The aim of this research is to develop methodology for uncertainty analysis in rainfall-runoff modelling using machine learning techniques. The objectives of the research are:

1.       To review the existing methods of uncertainty analysis in rainfall-runoff modelling;

2.       To review machine learning methods and to investigate the possibility of applying machine learning methods in uncertainty analysis;

3.       To develop a methodology for uncertainty analysis in rainfall-runoff modeling using machine learning methods;

4.        To develop a methodology for the surrogate modeling of uncertainty generated by the Monte Carlo based uncertainty methods; and

5.       To implement the developed methodologies in computer codes and to test the methodologies by application to real-world problems.

Outline of the thesis

The thesis is organised in eight chapters. A brief overview of the structure is given below. Chapter 2 is devoted to a review of uncertainty analysis especially in rainfall-runoff modelling. It starts with brief overviews of rainfall-runoff models and their classification which is followed by the sources of uncertainty in the context of rainfall-runoff modelling. It also discusses the commonly used uncertainty representation theories of probability, fuzzy logic and entropy. It briefly reviews the various uncertainty analysis methods used in rainfall-runoff modelling.

Chapter 3 presents several machine learning techniques used in this study. It describes artificial neural networks, model trees, instance based learning and clustering techniques.

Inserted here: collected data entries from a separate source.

-- ==== Sys2Proof/Machine/LoadAlu.lean ====
section
/-!
DEFINITION. Register loads and arithmetic (41_load_alu.md R95 to R105): the execute phase of each. Operands are read from
the state before the instruction (00_scope.md R11); the five flag writers write VF last (R94).
-/

namespace Sys2Proof.Machine

/-- LD Vx, byte (R95). -/
def execLdImm (x : Nibble) (kk : Byte) (s : State) : Host.Outcome State Fault Refusal := .next (s.setV x kk)

/-- ADD Vx, byte: no flag (R96). -/
def execAddImm (x : Nibble) (kk : Byte) (s : State) : Host.Outcome State Fault Refusal :=
  .next (s.setV x (sumResult (s.getV x) kk))

/-- LD Vx, Vy (R97). -/
def execLdReg (x y : Nibble) (s : State) : Host.Outcome State Fault Refusal := .next (s.setV x (s.getV y))

/-- OR Vx, Vy (R98). -/
def execOr (x y : Nibble) (s : State) : Host.Outcome State Fault Refusal :=
  .next (s.setV x (s.getV x ||| s.getV y))

/-- AND Vx, Vy (R99). -/
def execAnd (x y : Nibble) (s : State) : Host.Outcome State Fault Refusal :=
  .next (s.setV x (s.getV x &&& s.getV y))

/-- XOR Vx, Vy (R100). -/
def execXor (x y : Nibble) (s : State) : Host.Outcome State Fault Refusal :=
  .next (s.setV x (s.getV x ^^^ s.getV y))

/-- ADD Vx, Vy, with the carry in VF (R101). -/
def execAddReg (x y : Nibble) (s : State) : Host.Outcome State Fault Refusal :=
  let a := s.getV x
  let b := s.getV y
  .next (s.setResultAndFlag x (sumResult a b) (carryFlag a b))

/-- SUB Vx, Vy, with not-borrow in VF (R102). -/
def execSub (x y : Nibble) (s : State) : Host.Outcome State Fault Refusal :=
  let a := s.getV x
  let b := s.getV y
  .next (s.setResultAndFlag x (diffResult a b) (notBorrowFlag a b))

/-- SHR Vx, Vy, with the bit shifted out in VF (R103). -/
def execShr (x y : Nibble) (s : State) : Host.Outcome State Fault Refusal :=
  let src := s.shiftSource x y
  .next (s.setResultAndFlag x (shrResult src) (shrFlag src))

/-- SUBN Vx, Vy: Vy - Vx, with not-borrow in VF (R104). -/
def execSubn (x y : Nibble) (s : State) : Host.Outcome State Fault Refusal :=
  let a := s.getV x
  let b := s.getV y
  .next (s.setResultAndFlag x (diffResult b a) (notBorrowFlag b a))

/-- SHL Vx, Vy, with the bit shifted out in VF (R105). -/
def execShl (x y : Nibble) (s : State) : Host.Outcome State Fault Refusal :=
  let src := s.shiftSource x y
  .next (s.setResultAndFlag x (shlResult src) (shlFlag src))

end Sys2Proof.Machine
end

In Chapter 4, a novel method “Machine Learning in parameter Uncertainty Estimation” (MLUE) to modelling parametric uncertainty of rainfall-runoff models is presented. It is observed that there exists a dependency between the forcing input data, the state variables of rainfall-runoff models and the uncertainty of the model predictions. Chapter 4 explores building machine learning models to approximate the functional relationship between the input data (including state variables if any) and the uncertainty of the model prediction such as a quantile.

Chapter 5 presents the application of the MLUE method for parametric uncertainty representation and analysis. Various machine learning models such as artificial neural networks, model trees, locally weighted regression, have been used. The MLUE method is applied to analyse the uncertainty of a lumped conceptual rainfall-runoff model of the Brue catchment in the UK.

Chapter 6 presents a novel method “Uncertainty Estimation based on Local Error and Clustering” (UNEEC) for uncertainty analysis of rainfall-runoff models. This method assumes that the model residuals or errors are indicators of the total model uncertainty. The method estimates the “residual uncertainty” of the optimal model that takes into account all sources of errors without attempting to disaggregate the contribution given by their individual sources.

Chapter 7 provides the application of the UNEEC methodology to estimate uncertainty of rainfall-runoff models in a number of catchments. In the first part the UNEEC method is applied to estimate uncertainty of the forecasts made by several machine learning methods in the Sieve catchment in Italy. The second part covers the application to estimate uncertainty of the conceptual rainfall-runoff models of two catchments: the Brue in UK and the Bagmati in Nepal. The comparison results with other uncertainty methods are presented as well.

Chapter 8 presents the conclusions of the research based on the various case studies presented in this thesis. Finally the possible directions for further research are suggested.